Bien sûr, il n’y a pas de recette en la matière (c’est d’ailleurs ce qui fait la richesse et la difficulté d’un travail où il faut toujours créer, innover, être à l’écoute et on ne s’en étonnera pas puisque chaque être est différent avec son histoire propre qui l’identifie et le rend unique).

C’est par rapport à ce travail qu’une rencontre s’est faite entre l’hôpital et MUSIQUE-ESPERANCE qui a pu déléguer une musicienne professionnelle, Joëlle DEQUIPER.

Comme dans tout travail, la personnalité est un élément important et, sans doute, ici plus qu’ailleurs.
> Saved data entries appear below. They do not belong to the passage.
-- ==== Sys2Proof/Machine/Paths.lean ====
section
/-! DEFINITION. Path quality (6.4): what a supervision count, the loss of a building, an insertion and a move do to a zone's path state, and
the alert fallback that a degradation may start (R102). -/

namespace Sys2Proof.Machine

/-- A zone becomes Degraded, or stays so, with a first window of four reports before it (R98, R100). -/
def Zone.degrade (z : Zone) : Zone := { z with path := .degraded, accumulator := 0, reports := 0, firstWindow := true }

/-- A Degraded zone's window restarts as a full window (R98, R99). -/
def Zone.restartWindow (z : Zone) : Zone := { z with accumulator := 0, reports := 0, firstWindow := false }

/-- A zone becomes Good with its window cleared (R99, R100). -/
def Zone.recover (z : Zone) : Zone := { z with path := .good, accumulator := 0, reports := 0, firstWindow := false }

/-- R98: the length of the window in progress. -/
def Zone.windowLength (z : Zone) : Nat := if z.firstWindow then 4 else z.config.window

/-- R98: a count of at most U on a Degraded zone is counted in its window. -/
def Zone.countInWindow (z : Zone) (count : Nat) : Zone :=
  { z with accumulator := min 65535 (z.accumulator + count), reports := z.reports + 1 }

/-- R98 and R99: a zone takes one supervision count. -/
def Zone.takeCount (z : Zone) (count : Nat) : Zone :=
  match z.path with
  | .good => if count ≤ z.config.upper then z else z.degrade
  | .degraded =>
    if z.config.upper < count then z.restartWindow
    else
      let z := z.countInWindow count
      if z.windowLength ≤ z.reports then (if z.accumulator ≤ z.config.lower then z.recover else z.restartWindow)
      else z

/-- R102, second event: a zone that has become Degraded while an Active announcement holds it takes the alert fallback. -/
def State.fallbackIfHeld (s : State) (z : Nat) : State :=
  match s.zones.get z with
  | some x => if x.claim.isSome then s.alertFallback z else s
  | none => s

/-- R98: one zone's supervision count as the Zone Table takes it: the path, the ZONE event of a change, and the alert fallback of a
degradation. -/
def State.takeCount (s : State) (z count : Nat) : State :=
  match s.zones.get z with
  | none => s
  | some x =>
    let x' := x.takeCount count
    let s' := (s.modifyZone z (·.takeCount count)).raiseIf (x'.path != x.path) .zone
    if x.path = .good ∧ x'.path = .degraded then s'.fallbackIfHeld z else s'

/-- R100: one zone of a building that becomes Lost. -/
def State.loseZonePath (s : State) (z : Nat) : State :=
  match s.zones.get z with
  | none => s
  | some x =>
    let s' := (s.modifyZone z Zone.degrade).raiseIf (x.path == .good) .zone
    if x.path = .good then s'.fallbackIfHeld z else s'

/-- The held zones whose building field names a building, rising. -/
def zonesOf (s : State) (b : Nat) : List Nat := (s.zones.filter (fun e => e.2.config.building == b)).map (·.1)

/-- R100: the Building Link Controller makes a building Lost. -/
def State.loseBuildingPaths (s : State) (b : Nat) : State := s.forEach (zonesOf s b) State.loseZonePath

/-- R100: the path of a zone inserted into a building, or moved to one, from the link state of that building. -/
def Zone.enterBuilding (z : Zone) (link : LinkState) : Zone :=
  match link with
  | .lost => z.degrade
  | _ => z.recover

end Sys2Proof.Machine
end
Joëlle DEQUIPER a dû, d’abord, s’intégrer à une équipe de travail de non musiciens, ayant délibérément des horizons différents, puis rencontrer des patients, pour la plupart lourdement touchés et alors, seulement, commencer à imaginer, avec cette équipe, quelle(s) prise(s) en charge(s) pour quel(s) patient(s) et pourquoi, et pourquoi la musique, avec quelles visées, et comment aller dans ce sens?

Elle a pu travailler au niveau de l’expression vocale et instrumentale, au niveau de la réceptivité, ainsi qu’avec des techniques psycho-musicales afin de tendre à mettre en jeu différents aspects comme la motricité, les repères corporels et le schéma corporel, l’image du corps, la structuration spatio-temporelle, l’expression et la mobilisation d’affects, le rapport à l’autre, la recherche et la mise en jeu du désir. Autant de facettes essentielles souvent altérées chez ces patients.

S’il est vrai que le meilleur encouragement, dans un travail aussi difficile et épuisant psychiquement est le plaisir que peut montrer un patient, sa régularité dans le travail et, peut-être, le petit pas qu’il fera en direction de l’être au monde, je voudrais, ici, au nom de l’équipe à laquelle Joëlle s’est jointe, la remercier pour les qualités éminemment humaines dont elle fait preuve en permanence comme sa sensibilité et sa créativité, sa finesse et son ouverture d’esprit, sa patience et sa cordialité qui en font une précieuse collaboratrice et, plus encore, une thérapeute au plein sens du terme.

Je ne peux donc, profitant de l’occasion qui m’est donnée au travers de cet article, que me réjouir et remercier MUSIQUE-ESPERANCE de l’apport à nos patients auquel elle contribue.

Le lecteur pourrait s’étonner du chemin inattendu que prend ici la musique. Je pense que l’Art serait vain s’il n’était le fruit, l’essence même de l’être humain. Il ne saurait se contenter d’exister pour lui-même.

Franz SCHUBERT disait « Voulais-je chanter l’amour que cela me menait à la douleur ; voulais-je chanter la douleur que cela me menait à l’amour. »

Et Pierra AULAGNIER, psychanalyste parisienne, disait « Pour vivre, il faut être aimé d’au moins une personne ».